And its best is quite good. The conceit of these books is that the Onyx Court is a shadow of the world above, and its Queen, Lune, reigns jointly with a mortal consort. Each book takes place in a different time period, so of course the mortal consorts are all different. The first book is Elizabethan, the second during the 1660s, and this one is Georgian. I liked the first one fine, although it felt like a well-done riff on things I've seen done before repeatedly (seriously, there is no time period more used for books about fairies). I loved the second one, because nobody does fantasy about Charles II and the book feels new and fresh and different in ways I really appreciate. And I like the third one more than the first, but not quite as well as the second.

I think it's a matter of the people involved. Lune never changes, much, though the way we see her through others' eyes does; but her consorts are men of their times. There was a bitterness to the Princes in the second book that felt out of the contemporary sources, to me, a sense of people caught in politics that had gone mad around them. The Prince in this one, Galen St. Clair, is a young man and an idealistic one and, as is appropriate for the times, skirting the edge of having the beginnings of a scientific mindset but not there yet. There are ways in which he is resolutely ordinary. And... hm. I may have been spending too much time with the great men of that century. I mean, there is still a bust of Diderot ten feet to my right, and I cannot remember the last time in conversation with my household that I bothered to add 'Rousseau' to 'Jean-Jacques'. I can see why Galen is ordinary (and a decent person): some people are, and it's a fair artistic choice for the book. But as a reflection of those times, when the world as many, many people see it today was formed on the points of various pens, not quite, and so the book doesn't feel as much of its era to me as the previous.

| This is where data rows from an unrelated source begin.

-- ==== Sys2Proof/Syntax.lean ====
section
/-!
DEFINITION. The commands and events of the block: one constructor per row of spec/opcode_table.json,
with the row's operands, and the data those operands carry.
-/
namespace Sys2Proof

/-- Where an RCP frame came in: the Host Port or the SMBus/MCTP binding (R88). -/
inductive Path where
  | host
  | mctp
  deriving DecidableEq, Repr

/-- A received RCP frame that passed steps 1 to 4 of R64: the header fields of R61 other than MAGIC, OPCODE
and PAYLOAD_LENGTH, the payload, the MAC of R60 (empty when FLAGS.MAC is 0), the path, and the sender. -/
structure Frame where
  verMajor : BitVec 8
  verMinor : BitVec 8
  sessionId : BitVec 32
  requestId : BitVec 64
  flags : BitVec 16
  status : BitVec 16
  reserved : BitVec 48
  payload : List Byte
  mac : List Byte
  path : Path
  srcIp : Nat
  srcPort : Nat
  deriving DecidableEq, Repr

/-- A datagram on the RCP port: its UDP payload and its sender (R60, R64). -/
structure Datagram where
  bytes : List Byte
  path : Path
  srcIp : Nat
  srcPort : Nat
  deriving DecidableEq, Repr

/-- The request operations of RoCEv2 Reliable Connected transport that Veong implements, and any other (R49). -/
inductive RoceOp where
  | write
  | writeImm
  | read
  | send
  | sendImm
  | other
  deriving DecidableEq, Repr

/-- An inbound RoCEv2 request message of one queue pair (R49, R51): its packet sequence number, operation, key,
remote address, length, the bytes it carries, whether it was marked CE, and the priority it came on (R47). -/
structure RoceReq where
  qpn : Nat
  psn : Nat
  op : RoceOp
  rkey : Nat
  addr : Nat
  length : Nat
  data : List Byte
  imm : Nat
  ce : Bool
  prio : Nat
  deriving DecidableEq, Repr

/-- What answers a work request of a send queue (R57). -/
inductive RoceResp where
  | ack
  | readData (data : List Byte)
  | nakAccess
  | nakInvalid
  | nakOperational
  | nakSequence
  | rnr
  deriving DecidableEq, Repr

/-- A response as it arrives: on a priority, its packet marked CE or not (R46, R49). -/
structure RoceReply where
  resp : RoceResp
  ce : Bool
  prio : Nat
  deriving DecidableEq, Repr

/-- A congestion notification for a queue pair, on a priority (R46, R49). -/
structure RoceCnp where
  qpn : Nat
  prio : Nat
  deriving DecidableEq, Repr

/-- One Pod instruction as fetched: the 32-bit word and its extension word when the X bit asks for one (R95, R96). -/
structure Insn where
  word : Word
  ext : Word
  deriving DecidableEq, Repr

/-- What an outstanding access meets when it reaches memory beside the errors the state already holds: nothing new, a single-bit or an
uncorrectable error of an ECC block (R215), a parity error of a store's word (R218), a corrected or uncorrected link error (R216). -/
inductive MemEvent where
  | clean
  | corrected
  | uncorrectable
  | parity
  | linkCorrected
  | linkUncorrected
  deriving DecidableEq, Repr

/-- An Ethernet frame as a Fabric Port received it, from its destination address to its FCS (R445). -/
structure LinkFrame where
  bytes : List Byte
  deriving DecidableEq, Repr
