/-! Exact arithmetic. -/

/-- The signed integer of a sign and magnitude. -/
def sint (neg : Bool) (m : Nat) : Int := if neg then -(m : Int) else m

/-- The product of two values; none where it is 0 times infinity (R148). -/
def FVal.mul : FVal → FVal → Option FVal
  | .nan, .inf _ => some .nan
  | .nan, _ => some .nan
  | _, .nan => some .nan
  | .inf a, .inf b => some (.inf (a != b))
  | .inf a, .fin b m _ => if m = 0 then none else some (.inf (a != b))
  | .fin a m _, .inf b => if m = 0 then none else some (.inf (a != b))
  | .fin a m e, .fin b n g => some (.fin (a != b) (m * n) (e + g))

/-- The exact sum of terms: canonical where a NaN stands among them, invalid (none) for infinities of both signs; a sum of zeros of
one sign keeps it, any other zero sum is +0 (R149). -/
def sumVals (ts : List FVal) : Option FVal :=
  let infs := ts.filterMap (fun t => match t with
    | .inf n => some n
    | .nan => none
    | .fin _ _ _ => none)
  if infs.contains true && infs.contains false then none
  else if ts.contains .nan then some .nan
  else match infs with
    | n :: _ => some (.inf n)
    | [] =>
      let fins := ts.filterMap (fun t => match t with
        | .fin n m e => some (n, m, e)
        | .nan => none
        | .inf _ => none)
      let lo := fins.foldl (fun a t => if t.2.1 = 0 then a else min a t.2.2) (fins.foldl (fun a t => max a t.2.2) 0)
      let tot := fins.foldl (fun (a : Int) t => a + (if t.2.1 = 0 then 0 else sint t.1 (t.2.1 * 2 ^ (t.2.2 - lo).toNat))) 0
      if tot = 0 then some (.fin (!fins.isEmpty && fins.all (fun t => t.1 && t.2.1 == 0)) 0 0)
      else some (.fin (tot < 0) tot.natAbs lo)

/-- An invalid operation: the canonical NaN and NV (R148). -/
def Fmt.invalid (f : Fmt) : FRes := ⟨f.nan, flNV⟩

/-- Negation of a value. -/
def FVal.neg : FVal → FVal
  | .nan => .nan
  | .inf n => .inf !n
  | .fin n m e => .fin (!n) m e

/-- A sum of products and addends with one rounding: a product of 0 and infinity is invalid even beside a NaN (R148). -/
def Fmt.sumProducts (f : Fmt) (ps : List (FVal × FVal)) (cs : List FVal) (mode : Rnd := .near) : FRes :=
  let bad := ps.any (fun p => match p with
    | (.inf _, .fin _ 0 _) => true
    | (.fin _ 0 _, .inf _) => true
    | _ => false)
  if bad then f.invalid
  else match sumVals (ps.filterMap (fun p => FVal.mul p.1 p.2) ++ cs) with
    | none => f.invalid
    | some v => f.deliver mode false v

/-- Addition, subtraction, multiplication and fused multiply-add on patterns of one format (R146). -/
def Fmt.add (f : Fmt) (a b : Nat) : FRes := f.sumProducts [] [f.decode a, f.decode b]
def Fmt.sub (f : Fmt) (a b : Nat) : FRes := f.sumProducts [] [f.decode a, (f.decode b).neg]
def Fmt.mul (f : Fmt) (a b : Nat) : FRes := f.sumProducts [(f.decode a, f.decode b)] []
def Fmt.fma (f : Fmt) (a b c : Nat) : FRes := f.sumProducts [(f.decode a, f.decode b)] [f.decode c]

/-- The quotient of two values rounded once (R146, R151). -/
def Fmt.divVal (f : Fmt) (a b : FVal) (mode : Rnd := .near) : FRes :=
  match a, b with
  | .nan, _ => ⟨f.nan, 0⟩
  | _, .nan => ⟨f.nan, 0⟩
  | .inf _, .inf _ => f.invalid
  | .inf x, .fin y _ _ => f.deliver mode false (.inf (x != y))
  | .fin x _ _, .inf y => ⟨f.signBit (x != y), 0⟩
  | .fin x m e, .fin y n g =>
    if n = 0 then (if m = 0 then f.invalid else ⟨f.infinity (x != y), flDZ⟩)
    else if m = 0 then ⟨f.signBit (x != y), 0⟩
    else
      let k := f.fb + 20 + Nat.log2 n
      let num := m * 2 ^ k
      f.round mode false (x != y) (2 * (num / n) + (if num % n = 0 then 0 else 1)) (e - g - k - 1)

/-- Division of patterns. -/
def Fmt.div (f : Fmt) (a b : Nat) : FRes := f.divVal (f.decode a) (f.decode b)

/-- The reciprocal (VFRCP, R151). -/
def Fmt.rcp (f : Fmt) (a : Nat) : FRes := f.divVal (.fin false 1 0) (f.decode a)

/-- The integer square root by bits, over n bit pairs. -/
def isqrtBits : Nat → Nat → Nat
  | 0, _ => 0
  | n + 1, x =>
    let r := 2 * isqrtBits n (x / 4)
    if (r + 1) * (r + 1) ≤ x then r + 1 else r

/-- The integer square root. -/
def isqrt (x : Nat) : Nat := isqrtBits (Nat.log2 x / 2 + 1) x

/-- The square root (VFSQRT, R148, R151). -/
def Fmt.sqrt (f : Fmt) (a : Nat) : FRes :=
  match f.decode a with
  | .nan => ⟨f.nan, 0⟩
  | .inf neg => if neg then f.invalid else ⟨f.infinity false, 0⟩
  | .fin neg m e =>
    if m = 0 then ⟨f.signBit neg, 0⟩
    else if neg then f.invalid
    else
      let odd := e % 2 != 0
      let m1 := if odd then 2 * m else m
      let e1 := if odd then e - 1 else e
      let k := f.fb + 20
      let x := m1 * 2 ^ (2 * k)
      let r := isqrt x
      f.round .near false false (2 * r + (if r * r = x then 0 else 1)) (e1 / 2 - k - 1)

/-! Logarithm and exponential (R151). -/

/-- Fixed-point bits of the series. -/
def fx : Nat := 320

/-- z plus z^3/3 plus z^5/5 and so on, n terms from the odd number k, in fixed point: p is the present power of z. -/
def atanhTerms (z2 : Int) : Nat → Int → Int → Int
  | 0, _, _ => 0
  | n + 1, p, k => p / k + atanhTerms z2 n (p * z2 / 2 ^ fx) (k + 2)

/-- atanh of a fixed-point number of magnitude at most 1/3. -/
def atanhFx (z : Int) : Int := atanhTerms (z * z / 2 ^ fx) 110 z 1

/-- The logarithm of 2 in fixed point. -/
def ln2Fx : Int := 2 * atanhFx (2 ^ fx / 3)

/-- ln(1 + x) in fixed point of x = sn / 2^fx above -1. -/
def log1pFx (x : Int) : Int :=
  if 2 * x.natAbs ≤ 2 ^ fx then 2 * atanhFx (x * 2 ^ fx / (2 * 2 ^ fx + x))
  else
    let y := (2 ^ fx + x).toNat
    let k : Int := (Nat.log2 y : Int) - fx
    let g : Int := if 0 ≤ k then (y : Int) / 2 ^ k.toNat else (y : Int) * 2 ^ (-k).toNat
    k * ln2Fx + 2 * atanhFx ((g - 2 ^ fx) * 2 ^ fx / (g + 2 ^ fx))

/-- 1 + r + r^2/2 and so on, in fixed point. -/
def expTerms (r : Int) : Nat → Int → Int → Int
  | 0, _, _ => 0
  | n + 1, p, k => p + expTerms r n (p * r / 2 ^ fx / k) (k + 1)

/-- The value inside the bound of R151 that the part returns: from the magnitude m times 2^e, truncated at the format's quantum, some
number of patterns away, chosen by the free value: for FP32 within 2 ulp, else within 1. Above the last value of a binade a pattern is 2 ulp away from the
one before it. -/
def Fmt.pick (f : Fmt) (op a : Nat) (neg : Bool) (m : Nat) (e : Int) : FRes :=
  let E := (Nat.log2 m : Int) + e
  let q := max (E - f.fb) f.qmin
  let t := (rndAt (.stoch 0) m e q).1
  let c := Config.ulpPick op f.width a
  let p := if t < 2 ^ f.fb then t else (q - f.qmin + 1).toNat * 2 ^ f.fb + (t - 2 ^ f.fb)
  let r := if f = fp32 then p + c % (if t + 1 = 2 ^ (f.fb + 1) then 3 else 4) - 1 else p + c % 2
  if r > f.maxFinite then ⟨f.infinity neg, flOF ||| flNX⟩
  else ⟨f.signBit neg + r, flNX ||| (if r < 2 ^ f.fb then flUF else 0)⟩

/-- VFLOG1P (R148, R151). -/
def Fmt.log1p (f : Fmt) (a : Nat) : FRes :=
  match f.decode a with
  | .nan => ⟨f.nan, 0⟩
  | .inf neg => if neg then f.invalid else ⟨f.infinity false, 0⟩
  | .fin neg m e =>
    if m = 0 then ⟨f.signBit neg, 0⟩
    else
      let x : Int := if 0 ≤ e + fx then sint neg (m * 2 ^ (e + fx).toNat) else sint neg (m / 2 ^ (-(e + fx)).toNat)
      if x < -(2 ^ fx) then f.invalid
      else if x = -(2 ^ fx) then ⟨f.infinity true, flDZ⟩
      else
        let y := log1pFx x
        f.pick 0 a (y < 0) (2 * y.natAbs + 1) (-(fx : Int) - 1)

/-- VFEXP (R151): a result too large is infinite and raises OF. -/
def Fmt.exp (f : Fmt) (a : Nat) : FRes :=
  match f.decode a with
  | .nan => ⟨f.nan, 0⟩
  | .inf neg => if neg then ⟨0, 0⟩ else ⟨f.infinity false, 0⟩
  | .fin neg m e =>
    if m = 0 then ⟨f.bias * 2 ^ f.fb, 0⟩
    else
      let big := 2 ^ 12
      if (if 0 ≤ e then m * 2 ^ e.toNat else m / 2 ^ (-e).toNat) > big then
        (if neg then f.pick 1 a false 1 (-(2 ^ 12 : Int)) else ⟨f.infinity false, flOF ||| flNX⟩)
      else
        let x : Int := if 0 ≤ e + fx then sint neg (m * 2 ^ (e + fx).toNat) else sint neg (m / 2 ^ (-(e + fx)).toNat)
        let k := x / ln2Fx
        let r := x - k * ln2Fx
        let y := expTerms r 90 (2 ^ fx) 1
        f.pick 1 a false (2 * y.natAbs + 1) (k - fx - 1)

/-! Comparison (R149, R150). -/

/-- The order of two values that are no NaN: less, equal or greater. -/
def FVal.cmp : FVal → FVal → Ordering
  | .inf a, .inf b => if a = b then .eq else if a then .lt else .gt
  | .inf a, _ => if a then .lt else .gt
  | _, .inf b => if b then .gt else .lt
  | .fin a m e, .fin b n g =>
    let lo := min e g
    compare (sint a (m * 2 ^ (e - lo).toNat)) (sint b (n * 2 ^ (g - lo).toNat))
  | .nan, _ => .eq
  | _, .nan => .eq

/-- Whether a pattern is a NaN. -/
def Fmt.isNan (f : Fmt) (a : Nat) : Bool := f.decode a == .nan

/-- The ordered and unordered compares: less, less or equal, equal, each false with a NaN, and whether an operand is a NaN. -/
def Fmt.lt (f : Fmt) (a b : Nat) : Bool := !f.isNan a && !f.isNan b && (f.decode a).cmp (f.decode b) == .lt
def Fmt.le (f : Fmt) (a b : Nat) : Bool := !f.isNan a && !f.isNan b && (f.decode a).cmp (f.decode b) != .gt
def Fmt.feq (f : Fmt) (a b : Nat) : Bool := !f.isNan a && !f.isNan b && (f.decode a).cmp (f.decode b) == .eq
def Fmt.unord (f : Fmt) (a b : Nat) : Bool := f.isNan a || f.isNan b

/-- The minimum or maximum of R150: the other operand beside one NaN, the first where they compare equal. -/
def Fmt.minmax (f : Fmt) (isMax : Bool) (a b : Nat) : Nat :=
  if f.isNan a && f.isNan b then f.nan
  else if f.isNan a then b
  else if f.isNan b then a
  else if isMax then (if f.lt a b then b else a)
  else (if f.lt b a then b else a)

/-! Conversions (R154, R155). -/

/-- A float converted to a float format. -/
def cvtFloat (src dst : Fmt) (mode : Rnd) (sat : Bool) (a : Nat) : FRes := dst.deliver mode sat (src.decode a)

/-- A float converted to a two's complement integer of w bits: saturates and raises NV; NaN gives 0 and NV. -/
def cvtToInt (src : Fmt) (w : Nat) (mode : Rnd) (a : Nat) : FRes :=
  let hi : Int := 2 ^ (w - 1) - 1
  let lo : Int := -(2 ^ (w - 1))
  match src.decode a with
  | .nan => ⟨0, flNV⟩
  | .inf neg => ⟨unsigned w (if neg then lo else hi), flNV⟩
  | .fin neg m e =>
    let (M, inexact) := rndAt mode m e 0
    let v := sint neg M
    if v > hi then ⟨unsigned w hi, flNV⟩
    else if v < lo then ⟨unsigned w lo, flNV⟩
    else ⟨unsigned w v, if inexact then flNX else 0⟩

/-- An integer converted to a float format. -/
def cvtFromInt (dst : Fmt) (mode : Rnd) (sat : Bool) (v : Int) : FRes := dst.round mode sat (v < 0) v.natAbs 0

/-- An integer converted to a two's complement integer of w bits: wraps, or saturates and raises SAT. -/
def cvtIntInt (w : Nat) (sat : Bool) (v : Int) : FRes :=
  let hi : Int := 2 ^ (w - 1) - 1
  let lo : Int := -(2 ^ (w - 1))
  if sat && v > hi then ⟨unsigned w hi, flSAT⟩
  else if sat && v < lo then ⟨unsigned w lo, flSAT⟩
  else ⟨unsigned w v, 0⟩

/-- Whether a float conversion can be inexact (R156). -/
def floatMayRound (src dst : Fmt) : Bool :=
  !(src.fb ≤ dst.fb && decide (dst.qmin ≤ src.qmin) && decide ((src.emax : Int) - src.bias ≤ (dst.emax : Int) - dst.bias))

/-- Whether an integer conversion to a float can be inexact (R156). -/
def intMayRound (w : Nat) (sg : Bool) (dst : Fmt) : Bool := !((if sg then w - 1 else w) ≤ dst.fb + 1)

/-! Stochastic rounding (R156). -/

/-- One step of a generator. -/
def genStep (s : Word) : Word :=
  let b := ((s >>> 31) ^^^ (s >>> 21) ^^^ (s >>> 1) ^^^ s) &&& 1
  (s <<< 1) ||| b

/-! Row-coded values (R144, R145). -/

/-- The FP32 value of a code under an FP16 scale and offset (R144). -/
def rowValue (c scale offset : Nat) : Nat :=
  (fp32.sumProducts [(.fin false c 0, fp16.decode scale)] [fp16.decode offset]).val

/-- A row quantised to b-bit codes: FP16 scale and offset, codes, and the flags raised (R145). rs gives the bits drawn for value i,
none for rounding to nearest. -/
def quantRow (b : Nat) (xs : List Nat) (rs : Nat → Option Nat) : Nat × Nat × List Nat × Nat :=
  let fin := xs.filter (fun x => match fp32.decode x with
    | .fin _ _ _ => true
    | .nan => false
    | .inf _ => false)
  let top := 2 ^ b - 1
  match fin with
  | [] => (0, 0, xs.map (fun x => match fp32.decode x with
      | .inf neg => if neg then 0 else top
      | .nan => 0
      | .fin _ _ _ => 0), if xs.isEmpty then 0 else flNV)
  | x0 :: t =>
    let lo := t.foldl (fun a x => if fp32.lt x a then x else a) x0
    let hi := t.foldl (fun a x => if fp32.lt a x then x else a) x0
    let off := cvtFloat fp32 fp16 .near true lo
    let off32 := (cvtFloat fp16 fp32 .near false off.val).val
    let d := fp32.sub hi off32
    let q := fp32.div d.val (cvtFromInt fp32 .near false top).val
    let sc := cvtFloat fp32 fp16 .near true q.val
    let sc32 := (cvtFloat fp16 fp32 .near false sc.val).val
    let zero := sc.val % 0x8000 = 0
    let cs := xs.mapIdx (fun i x => match fp32.decode x with
      | .nan => (0, flNV)
      | .inf neg => (if neg then 0 else top, flNV)
      | .fin _ _ _ =>
        if zero then (0, 0)
        else
          let d1 := fp32.sub x off32
          let y := fp32.div d1.val sc32
          let mode := match rs i with
            | none => Rnd.near
            | some r => .stoch r
          match fp32.decode y.val with
          | .nan => (0, flNV)
          | .inf neg => (if neg then 0 else top, flSAT)
          | .fin neg m e =>
            let (M, ix) := rndAt mode m e 0
            let v := sint neg M
            let fl := d1.fl ||| y.fl ||| (if ix then flNX else 0)
            if v < 0 then (0, fl ||| flSAT) else if v > top then (top, fl ||| flSAT) else (v.toNat, fl))
    (sc.val, off.val, cs.map Prod.fst, cs.foldl (fun a c => a ||| c.2) (off.fl ||| d.fl ||| q.fl ||| sc.fl))
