-- ==== Sys2Proof/Machine/Ops.lean ====
section
/-!
DEFINITION. The named operations over the state that every family shares: the initial values of table entries, free
values, what is sent, sessions and events, detectors and injections, completions.
-/
namespace Sys2Proof.Machine
open Sys2Proof

/-! Initial values of entries that a table does not list. -/

/-- A thread after reset (R138): UNBOUND, its registers zero (log entry 2). -/
def Thread.init : Thread where
  st := .unbound
  pc := 0
  s := List.replicate 32 0
  v := List.replicate 16 (List.replicate 64 0)
  m := List.replicate 8 0
  item := none
  tags := List.replicate 8 .free
  acc := none
  fp := 0
  image := none
  epoch := 0
  slots := List.replicate 8 none
  stores := []
  cursor := none
  handed := 0
  lastSlot := 63
  nextOrder := 0
  waitChange := 0
  tagAge := List.replicate 8 0
  lock := none

/-- A Pod after reset. -/
def Pod.init : Pod where
  acc := []
  accQueue := []
  gen := none
  busy := 0
  held := 0
  busyValid := false
  quarantine := false
  draining := false
  selftest := none
  quarAt := 0
  lastSampled := 15
  turn := 15
  sortBeats := 0
  winFrom := 0
  busyFrom := 0
  busyTime := 0

/-- A channel after power-on reset (R223, R225). -/
def Channel.init : Channel := ⟨.absent, 0, 0, 0, 0, 0, []⟩

/-- A detector after power-on reset (R526). -/
def Detector.init : Detector := ⟨false, false, none, 0, 0, none⟩

/-- A thread by its global index (R90). -/
def State.thread (s : State) (t : Nat) : Thread := s.pods.threads.at Thread.init t

/-- The state with a thread replaced. -/
def State.setThread (s : State) (t : Nat) (x : Thread) : State :=
  { s with pods := { s.pods with threads := s.pods.threads.upd Thread.init t x } }

/-- The state with a thread changed. -/
def State.modThread (s : State) (t : Nat) (f : Thread → Thread) : State := s.setThread t (f (s.thread t))

/-- A Pod by number. -/
def State.pod (s : State) (p : Nat) : Pod := s.pods.pods.at Pod.init p

/-- The state with a Pod changed. -/
def State.modPod (s : State) (p : Nat) (f : Pod → Pod) : State :=
  { s with pods := { s.pods with pods := s.pods.pods.upd Pod.init p (f (s.pod p)) } }

/-- A channel by global number. -/
def State.channel (s : State) (c : Nat) : Channel := s.mem.channels.at Channel.init c

/-- The state with a channel changed. -/
def State.modChannel (s : State) (c : Nat) (f : Channel → Channel) : State :=
  { s with mem := { s.mem with channels := s.mem.channels.upd Channel.init c (f (s.channel c)) } }

/-- The state with a context changed, where it exists. -/
def State.modCtx (s : State) (c : Nat) (f : Ctx → Ctx) : State :=
  match s.mem.contexts.find c with
  | none => s
  | some x => { s with mem := { s.mem with contexts := s.mem.contexts.put c (f x) } }
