/-- Whether an item handed out is the one a thread holds: of a graph queue by its source as well, since an item posted to it has no node. -/
def Held.isOf (h : Held) (i : Item) : Bool := h.item.seq == i.seq && h.item.srcKind == i.srcKind && !h.retired

/-- The item a thread holds is retired with a status, FPFLAGS and whether a fault did it: the completion goes to its flow or
its graph, which releases what it can. An item that descriptor parity has meanwhile discarded has its completion already (R193). -/
def State.retire (s : State) (t : Nat) (status : Nat) (faulted : Bool) : State :=
  let th := s.thread t
  match th.item with
  | none => s
  | some i =>
    let s1 := s.dropHeld t
    let mine := ((s.flow i.flow).map (fun f => f.out.any (·.isOf i))).getD false
    if !mine then s1
    else if fidKind i.flow = 1 then
      let s2 := s1.modFlow i.flow (fun f => { f with out := f.out.filter (fun h => !h.isOf i), released := f.released + 1 })
      if i.srcKind = 7 then graphRetire (fidIndex i.flow) i.seq status s2 else s2
    else
      (s1.modFlow i.flow (fun f => { f with out := f.out.map (fun h =>
        if h.isOf i then
          { h with
            retired := true
            service := s.ctl.now - h.handed
            item := { h.item with status := status, fpflags := th.fp.toNat, cflags := 2 * b2n faulted } }
        else h) })).release i.flow

/-! Descriptor parity (R193, R525). -/

/-- The completion that takes the place of an item whose descriptor is lost: E_HW, with its SEQ and nothing else of it (R193). -/
def Held.ofLost (i : Item) (thread now : Nat) (early : Bool) : Held :=
  ⟨{ i with status := stHw, fpflags := 0, cflags := 0 }, thread, now, true, 0, true, early⟩

/-- The k-th stored descriptor of a flow, those not handed out first, is discarded: in an ordered flow a completion takes the item's place; a graph node
has failed; of an unordered flow nothing is released, and an item handed out counts as released (DESIGN CHOICE, log entry 62). -/
def State.discardItem (s : State) (fid k : Nat) : State :=
  match s.flow fid with
  | none => s
  | some f =>
    let f1 := { f with hwDiscards := sat32 f.hwDiscards 1 }
    let put := fun (h : Held) (out : List Held) => insertBy (fun a b => a.item.seq ≤ b.item.seq) h out
    match f.ready[k]? with
    | some i =>
      let f2 := { f1 with ready := f.ready.eraseIdx k }
      if fidKind fid = 1 then
        if i.srcKind = 7 then graphRetire (fidIndex fid) i.seq stHw (s.putFlow fid f2) else s.putFlow fid f2.settle
      else if f.ordered then (s.putFlow fid { f2 with out := put (.ofLost i 0 s.ctl.now true) f.out }).release fid
      else s.putFlow fid f2.settle
    | none => match f.out[k - f.ready.length]? with
      | none => s
      | some h =>
        let f2 := { f1 with out := f.out.eraseIdx (k - f.ready.length) }
        if f.ordered then (s.putFlow fid { f2 with out := put (.ofLost h.item h.thread h.handed h.early) f2.out }).release fid
        else
          let s1 := s.putFlow fid { f2 with released := f2.released + 1 }
          if fidKind fid = 1 ∧ h.item.srcKind = 7 then graphRetire (fidIndex fid) h.item.seq stHw s1 else s1

/-- The k-th stored descriptor of a flow has a parity error: its slice's detector fires and it is discarded. -/
def State.dropItem (s : State) (fid k : Nat) (inj : Bool) : State :=
  match s.flow fid with
  | none => s
  | some f =>
    let u := unitSlice f.slice
    if f.ready.length + f.out.length ≤ k then s
    else (if inj then s.fireInjected 7 u 0 else s.fire 7 u 0 false).discardItem fid k

/-- Whether the next descriptor that a flow's slice reads is to have a parity error. -/
def State.parityArmed (s : State) (fid : Nat) : Bool :=
  match s.flow fid with
  | none => false
  | some f => !f.ready.isEmpty && (s.armed 7 (unitSlice f.slice)).isSome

I like Galen very much, though, and the way he has to deal with having this immortal Queen in his life in a position of incredible importance that is nonetheless not actually romantic. And the overall plot is very fine, and has alchemy and visiting Vauxhall and the King in a bathhouse with whores and a genie and weapons made of ice borrowed from the jotuns and of course various sorts of political intrigue. I look forward to the next one, which will be Victorian, and that should be interesting both for itself and because that era is a serious contender for the title of time period people write the second greatest number of fairy books about, but I expect Brennan not to do the usual things with it; there's too much momentum in the series by this time. These books consistently do not do the usual things, and I appreciate that about them.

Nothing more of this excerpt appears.